[Dataset entries]
+ + + + + + +

/-! ### Device steps: traps, translation, and what comes from outside -/

/-- R74, R75, R87 to R89, R91, R213, R339, R340, R345: records go to their rings and are resolved; struck contexts are discarded; pins are
taken and released; walks fill the TLBs; an address program steps. -/
def Obligations.RecordsPinsWalksAndProgramsStep : Prop :=
  (∀ (i : Nat) (p : TrapPost),
    Happens .systemTrapRecord (.nat i)
      (fun s => s.trapQ[i]? = some p ∧ (∀ q ∈ s.trapQ.take i, q.die ≠ p.die ∨ q.ctx ≠ p.ctx) ∧ p.kind = 2
        ∧ ((s.trapRing p.die p.ctx).written - (s.trapRing p.die p.ctx).handled).toNat < 2 ^ s.trField p.die p.ctx 24 1)
      (fun s =>
        let r := s.trapRing p.die p.ctx
        let at_ : Loc := .hbm (s.trField p.die p.ctx 0 8 + 64 * (r.written.toNat % 2 ^ s.trField p.die p.ctx 24 1))
        let s3 := ((s.performWrite 0 (at_.run 64) (p.bytes r.written) none).performWrite 0 ((Loc.hbm (s.trField p.die p.ctx 8 8)).run 4)
          (natLe 4 (r.written + 1).toNat) none).setTrapRing p.die p.ctx { r with written := r.written + 1, recs := r.recs ++ [(r.written, p)] }
        ({ s3 with trapQ := s3.trapQ.eraseIdx i } : State).watchRing p.die p.ctx)) ∧
  (∀ (id ctx : Nat) (d : Die) (u : Sub) (p : Push) (r : List Push),
    Happens .trapResolution (.nat id)
      (fun s => s.sub? id = some u ∧ u.who = .ring d ctx ∧ u.pend = p :: r ∧ p.closed = false)
      (fun s => (s.setSub { u with pend := r }).handleRecords d ctx (p.value.setWidth 32) 4096)) ∧
  (∀ (ctx : Nat) (cause : BitVec 8) (tval : DWord) (rest : List (Nat × BitVec 8 × DWord)),
    Happens .contextDiscard .none
      (fun s => s.discards = (ctx, cause, tval) :: rest ∧ ∀ e ∈ s.entries, e.ctx = ctx → ∀ c m r, e.half ≠ .asking c m r)
      (fun s =>
        let s1 := ((s.entries.filter fun e => e.ctx = ctx && e.fin.isNone).map (·.id)).foldl (fun z id => z.abortEntry id 2 cause.toNat)
          { s with discards := rest.filter fun c => c.1 ≠ ctx }
        ((({ s1 with binds := s1.binds.filter fun b => b.1 ≠ ctx } : State).faultQueues ctx).blackBox 0 0 ctx).settle)) ∧
  (∀ pa : Nat, Happens .deviceFatal (.nat pa) (fun _ => True) (fun s => s.goFatal pa)) ∧
  (∀ (d : Die) (p : Die × List Byte) (rest : List (Die × List Byte)),
    Happens .noticeRingPost (.nat2 d.val 0)
      (fun s => takeFirst (fun q => q.1 = d) s.noticeQ = some (p, rest)
        ∧ (s.fe[d].notices.widx - s.fe[d].notices.ridx).toNat < 2 ^ (s.fe[d].notices.log2n + 6))
      (fun s =>
        let r := s.fe[d].notices
        (({ s with noticeQ := rest } : State).performWrite 0
          ((Loc.hbm (r.base + 16 * (r.widx.toNat % 2 ^ (r.log2n + 6)))).run 16) p.2 none).modFe d fun f =>
            { f with notices := { r with widx := r.widx + 1 } })) ∧
  (∀ (sp : Nat), Happens .pinCurrent (.nat sp)
    (fun s => (s.space sp).nullr = false ∧ (s.root (s.space sp).cur).pins < 1048575)
    (fun s => s.setRoot (s.space sp).cur { s.root (s.space sp).cur with pins := (s.root (s.space sp).cur).pins + 1 })) ∧
  (∀ slot : Nat,
    Happens .pin (.nat slot) (fun s => 1 ≤ (s.root slot).pins ∧ (s.root slot).pins < 1048575)
      (fun s => s.setRoot slot { s.root slot with pins := (s.root slot).pins + 1 }) ∧
    Happens .unpin (.nat slot) (fun s => s.heldPins slot < (s.root slot).pins)
      (fun s => (s.setRoot slot { s.root slot with pins := (s.root slot).pins - 1 }).postIfUnpinned slot)) ∧
  (∀ (die : Die) (core slot key va level : Nat) (leaf : DWord),
    Happens .translationWalk (.nat5 die.val core slot key va)
      (fun s => (s.root slot).root < s.hbmEnd ∧ va < 2 ^ 48 ∧ (s.root slot).usable = true ∧ s.walk die key slot va = .ok (leaf, level) ∧ teTier leaf ≠ 2 ∧ 192 ≤ core
        ∧ ((s.fillNodes die (s.walkPath die key va 4 0 (s.root slot).root)).tlb.filter fun p => p.1 = die && p.2.1 = none).length < 131072
        ∧ ∀ p ∈ (s.fillNodes die (s.walkPath die key va 4 0 (s.root slot).root)).tlb, p.1 = die → p.2.1 = none →
            p.2.2 ≠ { slot := slot, gen := (s.root slot).gen, page := va / 2 ^ pageBits level * 2 ^ pageBits level, size := 2 ^ pageBits level, leaf := leaf })
      (fun s =>
        let s1 := s.fillNodes die (s.walkPath die key va 4 0 (s.root slot).root)
        { s1 with tlb := s1.tlb ++ [(die, none,
          { slot := slot, gen := (s.root slot).gen, page := va / 2 ^ pageBits level * 2 ^ pageBits level, size := 2 ^ pageBits level, leaf := leaf })] })) ∧
  (∀ (id pa : Nat) (o : Op), Happens .ndropComplete (.nat id) (fun s => s.op? id = some o ∧ o.kind = .ndrop pa)
    (fun s => ({ s with nodeCache := s.nodeCache.filter fun p => !(pa ≤ p.2.1 && p.2.1 < pa + 2048) } : State).endOp o stOk 0 none)) ∧
  (∀ (d : Die) (core q : Nat) (a : ApQueue) (x : Block) (hpc : Va) (h : Word) (t : Trap),
    let ok : State → Prop := fun s => s.apq? d core q = some a ∧ s.block? a.b = some x ∧ x.residence = .resident ∧ a.ended = none ∧ a.fault = false
      ∧ a.clause = some (hpc, h)
    Happens .addressProgramStep (.nat3 d.val core q) (fun s => ok s ∧ s.apWordAt x (((s.op? a.op).bind (·.slot)).getD 0) a.pc = .fault t)
      (fun s => s.apFault x core q { a with held := false } t) ∧
    ∀ (s : State) (w : Word) (i : Instr), s.input = .nat3 d.val core q → s.apq? d core q = some a → s.block? a.b = some x →
      x.residence = .resident → a.ended = none → a.fault = false → decodeLow w = .ok i → i.wellFormed = true →
      let slot := ((s.op? a.op).bind (·.slot)).getD 0
      let runs : State → Prop := fun s1 => ∃ t, apExec i d core q { s1 with focus := .ap d core q w } = .next t
        ∧ exec .addressProgramStep s = .next (t.endProgram x q)
      (a.clause = some (hpc, h) → s.apWordAt x slot a.pc = .word w → runs s) ∧
      (a.clause = none → s.apWordAt x slot a.pc = .word h → hdrBad h = false →
        let s1 := s.setApq d core q { a with held := false, clause := some (a.pc, h), pc := a.pc + 4 }
        s1.apWordAt x slot (a.pc + 4) = .word w → runs s1))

+ + + + + + +

— WHAT YOU ARE ASKED TO DO —
Give the data again, exactly as it appears above.

— EXPECTED OUTPUT —
/-! ### Device steps: traps, translation, and what comes from outside -/

/-- R74, R75, R87 to R89, R91, R213, R339, R340, R345: records go to their rings and are resolved; struck contexts are discarded; pins are
taken and released; walks fill the TLBs; an address program steps. -/
def Obligations.RecordsPinsWalksAndProgramsStep : Prop :=
  (∀ (i : Nat) (p : TrapPost),
    Happens .systemTrapRecord (.nat i)
      (fun s => s.trapQ[i]? = some p ∧ (∀ q ∈ s.trapQ.take i, q.die ≠ p.die ∨ q.ctx ≠ p.ctx) ∧ p.kind = 2
        ∧ ((s.trapRing p.die p.ctx).written - (s.trapRing p.die p.ctx).handled).toNat < 2 ^ s.trField p.die p.ctx 24 1)
      (fun s =>
        let r := s.trapRing p.die p.ctx
        let at_ : Loc := .hbm (s.trField p.die p.ctx 0 8 + 64 * (r.written.toNat % 2 ^ s.trField p.die p.ctx 24 1))
        let s3 := ((s.performWrite 0 (at_.run 64) (p.bytes r.written) none).performWrite 0 ((Loc.hbm (s.trField p.die p.ctx 8 8)).run 4)
          (natLe 4 (r.written + 1).toNat) none).setTrapRing p.die p.ctx { r with written := r.written + 1, recs := r.recs ++ [(r.written, p)] }
        ({ s3 with trapQ := s3.trapQ.eraseIdx i } : State).watchRing p.die p.ctx)) ∧
  (∀ (id ctx : Nat) (d : Die) (u : Sub) (p : Push) (r : List Push),
    Happens .trapResolution (.nat id)
      (fun s => s.sub? id = some u ∧ u.who = .ring d ctx ∧ u.pend = p :: r ∧ p.closed = false)
      (fun s => (s.setSub { u with pend := r }).handleRecords d ctx (p.value.setWidth 32) 4096)) ∧
  (∀ (ctx : Nat) (cause : BitVec 8) (tval : DWord) (rest : List (Nat × BitVec 8 × DWord)),
    Happens .contextDiscard .none
      (fun s => s.discards = (ctx, cause, tval) :: rest ∧ ∀ e ∈ s.entries, e.ctx = ctx → ∀ c m r, e.half ≠ .asking c m r)
      (fun s =>
        let s1 := ((s.entries.filter fun e => e.ctx = ctx && e.fin.isNone).map (·.id)).foldl (fun z id => z.abortEntry id 2 cause.toNat)
          { s with discards := rest.filter fun c => c.1 ≠ ctx }
        ((({ s1 with binds := s1.binds.filter fun b => b.1 ≠ ctx } : State).faultQueues ctx).blackBox 0 0 ctx).settle)) ∧
  (∀ pa : Nat, Happens .deviceFatal (.nat pa) (fun _ => True) (fun s => s.goFatal pa)) ∧
  (∀ (d : Die) (p : Die × List Byte) (rest : List (Die × List Byte)),
    Happens .noticeRingPost (.nat2 d.val 0)
      (fun s => takeFirst (fun q => q.1 = d) s.noticeQ = some (p, rest)
        ∧ (s.fe[d].notices.widx - s.fe[d].notices.ridx).toNat < 2 ^ (s.fe[d].notices.log2n + 6))
      (fun s =>
        let r := s.fe[d].notices
        (({ s with noticeQ := rest } : State).performWrite 0
          ((Loc.hbm (r.base + 16 * (r.widx.toNat % 2 ^ (r.log2n + 6)))).run 16) p.2 none).modFe d fun f =>
            { f with notices := { r with widx := r.widx + 1 } })) ∧
  (∀ (sp : Nat), Happens .pinCurrent (.nat sp)
    (fun s => (s.space sp).nullr = false ∧ (s.root (s.space sp).cur).pins < 1048575)
    (fun s => s.setRoot (s.space sp).cur { s.root (s.space sp).cur with pins := (s.root (s.space sp).cur).pins + 1 })) ∧
  (∀ slot : Nat,
    Happens .pin (.nat slot) (fun s => 1 ≤ (s.root slot).pins ∧ (s.root slot).pins < 1048575)
      (fun s => s.setRoot slot { s.root slot with pins := (s.root slot).pins + 1 }) ∧
    Happens .unpin (.nat slot) (fun s => s.heldPins slot < (s.root slot).pins)
      (fun s => (s.setRoot slot { s.root slot with pins := (s.root slot).pins - 1 }).postIfUnpinned slot)) ∧
  (∀ (die : Die) (core slot key va level : Nat) (leaf : DWord),
    Happens .translationWalk (.nat5 die.val core slot key va)
      (fun s => (s.root slot).root < s.hbmEnd ∧ va < 2 ^ 48 ∧ (s.root slot).usable = true ∧ s.walk die key slot va = .ok (leaf, level) ∧ teTier leaf ≠ 2 ∧ 192 ≤ core
        ∧ ((s.fillNodes die (s.walkPath die key va 4 0 (s.root slot).root)).tlb.filter fun p => p.1 = die && p.2.1 = none).length < 131072
        ∧ ∀ p ∈ (s.fillNodes die (s.walkPath die key va 4 0 (s.root slot).root)).tlb, p.1 = die → p.2.1 = none →
            p.2.2 ≠ { slot := slot, gen := (s.root slot).gen, page := va / 2 ^ pageBits level * 2 ^ pageBits level, size := 2 ^ pageBits level, leaf := leaf })
      (fun s =>
        let s1 := s.fillNodes die (s.walkPath die key va 4 0 (s.root slot).root)
        { s1 with tlb := s1.tlb ++ [(die, none,
          { slot := slot, gen := (s.root slot).gen, page := va / 2 ^ pageBits level * 2 ^ pageBits level, size := 2 ^ pageBits level, leaf := leaf })] })) ∧
  (∀ (id pa : Nat) (o : Op), Happens .ndropComplete (.nat id) (fun s => s.op? id = some o ∧ o.kind = .ndrop pa)
    (fun s => ({ s with nodeCache := s.nodeCache.filter fun p => !(pa ≤ p.2.1 && p.2.1 < pa + 2048) } : State).endOp o stOk 0 none)) ∧
  (∀ (d : Die) (core q : Nat) (a : ApQueue) (x : Block) (hpc : Va) (h : Word) (t : Trap),
    let ok : State → Prop := fun s => s.apq? d core q = some a ∧ s.block? a.b = some x ∧ x.residence = .resident ∧ a.ended = none ∧ a.fault = false
      ∧ a.clause = some (hpc, h)
    Happens .addressProgramStep (.nat3 d.val core q) (fun s => ok s ∧ s.apWordAt x (((s.op? a.op).bind (·.slot)).getD 0) a.pc = .fault t)
      (fun s => s.apFault x core q { a with held := false } t) ∧
    ∀ (s : State) (w : Word) (i : Instr), s.input = .nat3 d.val core q → s.apq? d core q = some a → s.block? a.b = some x →
      x.residence = .resident → a.ended = none → a.fault = false → decodeLow w = .ok i → i.wellFormed = true →
      let slot := ((s.op? a.op).bind (·.slot)).getD 0
      let runs : State → Prop := fun s1 => ∃ t, apExec i d core q { s1 with focus := .ap d core q w } = .next t
        ∧ exec .addressProgramStep s = .next (t.endProgram x q)
      (a.clause = some (hpc, h) → s.apWordAt x slot a.pc = .word w → runs s) ∧
      (a.clause = none → s.apWordAt x slot a.pc = .word h → hdrBad h = false →
        let s1 := s.setApq d core q { a with held := false, clause := some (a.pc, h), pc := a.pc + 4 }
        s1.apWordAt x slot (a.pc + 4) = .word w → runs s1))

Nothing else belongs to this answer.